20060607kinositakeisuke

「青空に雲がないから撮らない」

この言葉は、映画にこめる木下恵介独特の美学と、ディレクター・システム下の監督の力を伝える名言として、今も活動屋たちの語り草となっている。

百目を超す小豆島ロケの『二十四の瞳』でも、天気待ち、雲待ちは毎日の出来事だった。〔略〕

「天気待ちが多くてね。〔略〕ちょうどそのころ、高松に黒澤組の『七人の侍』のロケが来てて、次の日も曇りなら撮影はお休みだから、みんなで快速船に乗って見にいこうってことになっていた。で、次の日は案の定曇りだったので行こうとしていたら、木下さんがみんなに相手にされないもんだから、急に『ラストシーンは雨にする』なんて言い出して、それで雨を降らして撮影したんです」〔略〕

木下さんにとってこの作品のラストカットは、光射さず、雨が休みなく降り続く、暗く悲しい場面でなければならなかった。〔略〕

そのとき雨と決めたのは、木下さん特有のナイーヴな思いつきではあっただろう。がこの希代まれな天性のカンが、作品のラストをそのように方向づけたのだと思う。

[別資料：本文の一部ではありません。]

-- ==== Sys2Proof/Tests/Slice0.lean ====
section
/-!
SUPPORT. Own tests: the smoke of WellFormed, single steps and calculations against the spec's examples, and for every statement
with hypotheses a state and operands that meet them, clause by clause.
-/
set_option Elab.async false
set_option linter.unusedVariables false
open Sys2Proof Sys2Proof.Machine

namespace Sys2Proof.Tests

/-! ## WellFormed -/

/-- Each check of a command refuses the term that breaks it, and takes the one that keeps it (commands 1 to 40 that have a check). -/
theorem test_wellFormed_refuses_0 : ∀ i ∈ ([
    .registerWrite 4149 4 1, .registerWrite 1 536870912 1, .registerWrite 1 6 1, .registerWrite 1 4 4294967296, .counterLowRead 4149 4,
    .counterLowRead 1 536870912, .counterLowRead 1 6, .rcRead 4149 4 1, .rcRead 1 536870912 1, .rcRead 1 6 1, .etickLoRead 4149,
    .valueLacingTransfer 28 1 1, .valueLacingTransfer 1 28 1, .eventLacingOccurrence 512, .grpResetRequest 4149 1, .grpResetRequest 1 4294967296,
    .rstcLock 4149, .groupResetStart 0, .groupResetStart 8, .groupResetDone 0, .groupResetDone 8, .perstAssert 2, .perstDeassert 2,
    .hbmAccess 28 1 false 1 [] 1, .hbmAccess 1 1 false 1 [] 3, .hbmAccess 1 1 true 1 [] 0, .hbmAccess 1 1 false 0 [] 0, .hbmScrub 17179869184 1,
    .hbmScrub 1 3, .lgModeWrite 4149 1 1, .lgModeWrite 1 4 1, .lgModeWrite 1 1 16, .portEnable 4149 1, .portEnable 1 16, .portDisable 4149 1 false,
    .portDisable 1 16 false, .linkSignalLock 16 1, .linkSignalLock 1 256, .linkTrainDone 16 1 1 1, .linkTrainDone 1 64 1 1, .linkTrainDone 1 1 64 1,
    .linkTrainDone 1 1 1 64, .linkTrainFail 16, .linkTrainTimeout 16, .linkAlignLock 16, .linkFault 16 false false, .linkFaultClear 16,
    .linkLockLoss 16 false false, .linkSignalLoss 16 1 false false, .linkSignalLoss 1 16 false false,
    .frameReceive 16 (List.replicate 5 0) 1 1 1 false 1 1 1 1, .frameReceive 1 [] 1 1 1 false 1 1 1 1,
    .frameReceive 1 (List.replicate 5 0) 1 1 1 false 8000 1 1 1, .frameReceive 1 (List.replicate 5 0) 1 1 2 false 1 1 1 1,
    .frameReceive 1 (List.replicate 5 0) 1 1 1 false 1 1 1 2, .macControlFrame 16 false 1 [], .macControlFrame 1 false 256 [],
    .macControlFrame 1 false 1 (List.replicate 9 0), .pfcPauseExpire 16 1, .pfcPauseExpire 1 8, .pfcXoff 16 1 1, .pfcXoff 1 8 1,
    .pfcXoff 1 1 1048576, .pfcRepeat 16 1 1, .pfcRepeat 1 8 1, .pfcRepeat 1 1 1048576, .pfcXon 16 1 1, .pfcXon 1 8 1, .pfcXon 1 1 1048576,
    .snap 4149 1, .snap 1 16, .tbNowRead 4149 1, .tbNowRead 1 8, .set 4149, .step 4149, .slew 4149, .holdover 4149, .clearInteg 4149,
    .tbCtrlWrite 4149 1, .tbCtrlWrite 1 4294967296] : List Instr), WellFormed.check i = false := by decide +kernel

theorem test_wellFormed_takes_0 : ∀ i ∈ ([
    .registerWrite 1 4 1, .counterLowRead 1 4, .rcRead 1 4 1, .etickLoRead 1, .valueLacingTransfer 1 1 1, .eventLacingOccurrence 1,
    .grpResetRequest 1 1, .rstcLock 1, .groupResetStart 1, .groupResetDone 1, .perstAssert 1, .perstDeassert 1, .hbmAccess 1 1 false 1 [] 0,
    .hbmScrub 1 1, .lgModeWrite 1 1 1, .portEnable 1 1, .portDisable 1 1 false, .linkSignalLock 1 1, .linkTrainDone 1 1 1 1, .linkTrainFail 1,
    .linkTrainTimeout 1, .linkAlignLock 1, .linkFault 1 false false, .linkFaultClear 1, .linkLockLoss 1 false false, .linkSignalLoss 1 1 false false,
    .frameReceive 1 (List.replicate 5 0) 1 1 1 false 1 1 1 1, .macControlFrame 1 false 1 [], .pfcPauseExpire 1 1, .pfcXoff 1 1 1, .pfcRepeat 1 1 1,
    .pfcXon 1 1 1, .snap 1 1, .tbNowRead 1 1, .set 1, .step 1, .slew 1, .holdover 1, .clearInteg 1, .tbCtrlWrite 1 1] : List Instr), WellFormed.check i = true := by decide +kernel

/-- Each check of a command refuses the term that breaks it, and takes the one that keeps it (commands 41 to 80 that have a check). -/
theorem test_wellFormed_refuses_1 : ∀ i ∈ ([
    .tbSwOffsetSubmit 4149 1, .tbSwOffsetSubmit 1 4294967296, .tbIncrCommit 4149 1, .tbIncrCommit 1 4294967296, .mgmtSpeedResolve 3,
    .calUserWrite 4149 1 1 1, .calUserWrite 1 17 1 1, .calUserWrite 1 1 4 1, .calUserWrite 1 1 1 4294967296, .triggerArm 4149 1, .triggerArm 1 16,
    .triggerDisarm 4149 1, .triggerDisarm 1 16, .triggerFire 16, .triggerLateFire 16, .trigOutPulseEnd 16, .tsInCapture 8 false 1 1,
    .tsInCapture 1 false 8 1, .tsInCapture 1 false 1 16, .ppsInEdge false 8 1, .ppsInEdge false 1 16, .tsHeadPop 4149 16, .tsHeadPop 1 15,
    .tsHeadPop 1 25, .enrolment 16, .start 4149, .stop 4149, .seqSummaryResend 281474976710656, .seqSummary [], .seqReply [], .clInsert 4149,
    .clDelete 4149, .clLookup 4149, .cb3Commit 4149 1, .cb3Commit 1 4294967296, .emGeomWrite 4149 1 false 1, .emGeomWrite 1 8 false 1,
    .emGeomWrite 1 1 false 4294967296, .awlValid 4149 1, .awlValid 1 4294967296, .swap 4149, .copy 4149, .ftInsert 4149, .ftDelete 4149,
    .ftLookup 4149, .readSlot 4149, .tableSeedWrite 4149 false 1, .tableSeedWrite 1 false 4294967296, .burnisherVisit true 2097152,
    .burnisherVisit false 16777216, .lpmWrite 4149 1, .lpmWrite 1 4294967296, .lpmFence 4149, .frameStart 16 1 1 1 1, .frameStart 1 8000 1 1 1,
    .frameStart 1 1 1 1 2, .gateCycleStart 16, .gateEntryEdge 16, .change 4149 1, .change 1 16, .gateListSwitch 16, .releaseGroupAligned 16] : List Instr), WellFormed.check i = false := by decide +kernel
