theorem quiesce_disables (req fn : Nat) (s : State) (hreq : req = 0 ∨ isHart req = true)
    (hctrl : s.dev.on R.FN_CTRL fn = false ∧ (s.dev.fnType fn = 2 → s.dev.unit 2 = true))
    (h : s.dev.fnPresent fn = true ∧ s.dev.on R.FN_STATUS_DISABLING fn = false) :
    ∃ t, exec (.quiesce req fn) s = .next t ∧ t.dev.on R.FN_STATUS_DISABLING fn = true ∧ t.dev.on R.FN_STATUS_IDLE fn = false ∧
      t.dev.rd R.FN_STATUS_CAUSE fn = 6 ∧ fn ∈ t.dev.fnOut ∧
      t.dev.rd R.FN_DISABLES fn = (s.dev.rd R.FN_DISABLES fn + 1) % 2 ^ R.FN_DISABLES.width ∧ t.dev.on R.FN_CTRL fn = true ∧
      (∀ r, s.dev.ringOwner r = some fn → t.dev.on R.RG_CTRL_ENABLE r = false) := by
  have hp : ((s.dev.sampleWrite req fn).flag R.FN_CTRL fn).fnPresent fn = true :=
    (Dev.fnPresent_wr (s.dev.sampleWrite req fn) (by decide) 1 fn 0 fn).trans h.1
  have hd : ((s.dev.sampleWrite req fn).flag R.FN_CTRL fn).on R.FN_STATUS_DISABLING fn = false :=
    (Dev.on_wr_apart (s.dev.sampleWrite req fn) (by decide) 1 fn 0 fn 0).trans h.2
  have hnow : Disabled s.dev _ fn 6 0 := (Dev.fnDisable_disabled _ 0 (by decide : 6 < 8) hp hd).prepared
    (Dev.rd_wr_apart (s.dev.sampleWrite req fn) (by decide) 1 fn 0 fn 0)
    (Dev.ringOwner_wr (s.dev.sampleWrite req fn) (by decide) (by decide) 1 fn 0)
  have hset := (Dev.fnDisable_leaves ((s.dev.sampleWrite req fn).flag R.FN_CTRL fn) fn 6 0).on (f := R.FN_CTRL) (c := fn) (by decide)
    (fun hown => absurd hown (by decide))
  exact ⟨_, exec_quiesce_sets s hreq hctrl, hnow.disabling, hnow.idle, hnow.cause, hnow.out, hnow.disables,
    hset.trans (Dev.on_flag _ _ fn 0 0 (by decide)), hnow.rings⟩

theorem quiesce_foreign (req fn : Nat) (s : State) (h : req ≠ 0 ∧ isHart req = false) :
    ∃ t, exec (.quiesce req fn) s = .next t ∧ t = s := by
  refine ⟨_, exec_quiesce req fn s, ?_⟩
  rw [State.onDev, if_neg]
  simp [h.1, h.2]

/-! ## Links (R198) -/

/-- A write beside UNIT_PRESENT and PC_MODE leaves which functions a link carries. -/
theorem Dev.linkFns_wr (d : Dev) {g : Field} (hunit : R.UNIT_PRESENT.apart g = true) (hmode : R.PC_MODE.apart g = true) (v c r link : Nat) :
    (d.wr g v c 0 r).linkFns link = d.linkFns link := by
  have hlink (n : Nat) : (d.wr g v c 0 r).fnLink n = d.fnLink n := by
    rw [Dev.fnLink, Dev.on_wr_apart d hmode]
    rfl
  simp only [Dev.linkFns, Dev.fnPresent_wr d hunit, hlink]
  rfl

/-- The registers of a link that goes down: PC_LINK.UP clears, with LINK_CHG where it was set, and PC_RETRAIN counts. -/
def Dev.linkLost (d : Dev) (link : Nat) : Dev :=
  ((d.when (d.on R.PC_LINK_UP link) (fun e => e.flag R.PC_EVENTS_LINK_CHG link)).wr R.PC_LINK_UP 0 link).count R.PC_RETRAIN 1 link

section
variable (d : Dev) (link : Nat)
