-- ==== Sys2Proof/Machine/Flags.lean ====
section
/-! DEFINITION. The core has no flags register (spec/10_state.md R34). Here stand the conditions that
act as flags there (the loop condition and skip mode), the bound tests of the traps (R130, R131, R150,
R151), and the invariant guard of spec/40_step_engine.md R109. Nothing latches any of them. -/

namespace Sys2Proof.Machine

/-- Skip mode is exactly `sk > 0` (R24). -/
def State.skipping (s : State) : Bool := decide (0 < s.sk)

/-- The loop condition: the current cell is zero, read again each time (R34). -/
def State.cellIsZero (s : State) : Bool := decide (s.cell = 0)

/-- `TL ≠ ∞` and `tp = TL - 1` (R130). -/
def State.atTapeTop (s : State) : Bool :=
  match s.cfg.tapeLength with
  | none => false
  | some n => decide (s.tp + 1 = n)

/-- `tp = 0` (R131). -/
def State.atTapeBottom (s : State) : Bool := decide (s.tp = 0)

/-- `sp = sd` (R150). -/
def State.stackFull (s : State) : Bool := decide (s.sp = s.cfg.sd)

/-- `sp = 0` (R151). -/
def State.stackEmpty (s : State) : Bool := decide (s.sp = 0)

/-- The invariants of R35 that a step in Application or Supervisor needs (R109): `sp ≤ sd`, `tp < TL`,
`sk ≤ il`, `pc ≤ il`, the same bounds on the shadows, and every live stack entry below `il`. The call
stack has its `sd` entries (R32), and the configuration is legal, as R35 supposes and R4 ensures at
construction. R109 lists the first four, R35 asks for all: DEDUCED (notes/assumptions/7.md). -/
def State.invariantsHold (s : State) : Bool :=
  decide (s.sp ≤ s.cfg.sd) && s.cfg.onTape s.tp && decide (s.sk ≤ s.cfg.il) &&
  decide (s.pc ≤ s.cfg.il) && decide (s.inactiveSp ≤ s.cfg.sd) &&
  decide (s.inactivePc ≤ s.cfg.il) && decide (s.inactiveSk ≤ s.cfg.il) &&
  decide (s.stack.length = s.cfg.sd) && (s.stack.take s.sp).all (fun a => decide (a < s.cfg.il)) &&
  s.cfg.valid

end Sys2Proof.Machine
end

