-- ==== Sys2Proof/Machine/CellArithmetic.lean ====
section
/-! DEFINITION. The meanings of `+` and `-` (spec/42_cell_arithmetic.md). -/

namespace Sys2Proof.Machine

/-- `+`: increment the current cell modulo `2^tw` (R140). -/
def execInc (s : State) : StepOutcome :=
  s.unlessSkipping ((s.writeCell s.cellPlusOne).complete .regular)

/-- `-`: decrement the current cell modulo `2^tw` (R141). -/
def execDec (s : State) : StepOutcome :=
  s.unlessSkipping ((s.writeCell s.cellMinusOne).complete .regular)

end Sys2Proof.Machine
end

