-- ==== Sys2Proof/Machine/Parametric.lean ====
section
/-! DEFINITION. The machine as a function of its configuration, as spec/00_scope.md R4 has it: a parameter
and not state. Each function here takes the configuration `c` as an argument and runs on `CoreState`, which
holds none; the meanings are those of the host's form, which brings the parameter along in `State`. -/

namespace Sys2Proof.Machine

/-- The state `k` of the machine whose parameter is `c`, in the host's form. -/
def CoreState.under (k : CoreState) (c : Config) : State := { toCoreState := k, cfg := c }

/-- An outcome in the host's form, without the parameter. -/
def dropParameter (o : StepOutcome) : Host.Outcome CoreState Fault Refusal :=
  match o with
  | .next t => .next t.toCoreState
  | .fault f => .fault f
  | .refused r => .refused r

/-- A driver's report in the host's form, without the parameter. -/
def RunReport.dropParameter (r : RunReport State) : RunReport CoreState :=
  { steps := r.steps, cycles := r.cycles, state := r.state.toCoreState, ended := r.ended }

/-- `step()` of the machine whose parameter is `c` (R4, R100). -/
def stepIn (c : Config) (k : CoreState) : Host.Outcome CoreState Fault Refusal :=
  dropParameter (step (k.under c))

/-- One interaction of the host with the machine whose parameter is `c` (R4, R218). -/
def serveIn (c : Config) (q : Request) (k : CoreState) : CoreState × Reply :=
  ((serve q (k.under c)).1.toCoreState, (serve q (k.under c)).2)

/-- The state after a session of requests to the machine whose parameter is `c` (R4, R218). -/
def serveAllIn (c : Config) : List Request → CoreState → CoreState
  | [], k => k
  | q :: rest, k => serveAllIn c rest (serveIn c q k).1

/-- `run(maxCycles)` on the machine whose parameter is `c` (R4, R219). -/
def runIn (c : Config) (maxCycles : Nat) (k : CoreState) : RunReport CoreState :=
  (run maxCycles (k.under c)).dropParameter

/-- `runExact(n)` on the machine whose parameter is `c` (R4, R219). -/
def runExactIn (c : Config) (n : Nat) (k : CoreState) : RunReport CoreState :=
  (runExact n (k.under c)).dropParameter

/-- The machine of the configuration `c`. It is validated once, here; with a parameter out of its range
there is no machine (R4, R214, R250). -/
def coreOf (c : Config) : Except HostError Host.Core :=
  if c.valid then
    .ok { State := CoreState, Fault := Fault, Refusal := Refusal, step := stepIn c,
          reset := (State.initial c).toCoreState }
  else .error .configurationError

end Sys2Proof.Machine
end

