/-- Neither the guard nor the fetch reads the answer, so the step waits again. -/
theorem Awaits.step_again {s : State} (h : Awaits s) :
    step (s.setAnswer .waiting) = .next (s.setAnswer .waiting) := by
  have fetched : (s.setAnswer .waiting).fetched = .input := h.fetched
  rw [step_eq_exec_fetched (s.setAnswer .waiting) h.running h.guard, fetched]
  exact exec_input_of_empty h.sk h.empty

/-- The waiting state once its `,` has taken the supplied byte: the queue is empty again. -/
def State.supplied (s : State) : State := { s with consumed := s.consumed + 1, answer := .waiting }

theorem Awaits.takeInput_withInput {s : State} (h : Awaits s) (b : Byte) :
    ((s.setAnswer .waiting).withInput b).takeInput [] = s.supplied :=
  congrArg (fun input => ({ s.supplied with input := input } : State)) h.empty.symm

/-- The waiting step with the byte there takes it and stores it (R181). -/
theorem Awaits.step_supplied {s : State} (h : Awaits s) (b : Byte) :
    step ((s.setAnswer .waiting).withInput b) = .next ((s.supplied.storeInput b).onward 1) := by
  have oldest : ((s.setAnswer .waiting).withInput b).input = [b] := by
    rw [State.withInput_input, State.setAnswer_input, h.empty, List.nil_append]
  have fetched : ((s.setAnswer .waiting).withInput b).fetched = .input := h.fetched
  have executed := exec_input_of_supplied (s := (s.setAnswer .waiting).withInput b) h.sk oldest
  rw [step_eq_exec_fetched ((s.setAnswer .waiting).withInput b) h.running h.guard, fetched, executed,
    h.takeInput_withInput]

/-- Settles O51: the supplied step is a `,` with its byte, whose frame is that of every such step. -/
theorem supplyCompletesWaitingStep : Obligations.SupplyCompletesWaitingStep := by
  refine ⟨fun s => exec_input_of_empty, fun s t h waiting => ?_⟩
  obtain ⟨awaits, rfl⟩ := awaits_of_step h waiting
  refine ⟨rfl, awaits.step_again, awaits.fetched, awaits.empty, fun b =>
    ⟨(s.supplied.storeInput b).onward 1, ?_, s.supplied.storeInput_onward_frame b 1⟩⟩
  rw [serve, State.serveSupply_of_waiting b rfl, State.serveStep, awaits.step_supplied b]
  rfl

/-! ### The configuration as a parameter (R4) -/

theorem runLoop_cfg (fuel maxCycles steps cycles : Nat) (s : State) :
    (runLoop fuel maxCycles steps cycles s).state.cfg = s.cfg := by
  induction fuel generalizing steps cycles s with
  | zero => rfl
  | succ fuel ih =>
    rw [runLoop]
    split
    · split
      · next t h =>
        have kept : t.cfg = s.cfg := step_cfg_eq h
        split
        · exact (ih ..).trans kept
        · exact kept
        · exact kept
      · rfl
      · rfl
    · rfl

theorem runExactLoop_cfg (n steps cycles : Nat) (s : State) :
    (runExactLoop n steps cycles s).state.cfg = s.cfg := by
  induction n generalizing steps cycles s with
  | zero => rfl
  | succ n ih =>
    rw [runExactLoop]
    split
    · next t h =>
      have kept : t.cfg = s.cfg := step_cfg_eq h
      split
      · exact (ih ..).trans kept
      · exact kept
      · exact kept
    · rfl
    · rfl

奇しくもこの名作は、黒澤に嫉妬したお蔭でその思想性を誤らなくてすんだ。屋島にたなびく暗雲の何と切なく悲しいことか。それは木下さん自身の孤独でもあった。

『木下恵介の遺言』横堀幸司|朝日新聞社|200008月|ISBN4022575247

★★★

《キャッチ・コピー》

映画監督・木下恵介とはいかなる人物であったのか。木下恵介との35年間の交際を通して描かれた様々なエピソード。映画界の記録としても、作家論としても読み応えのある一冊。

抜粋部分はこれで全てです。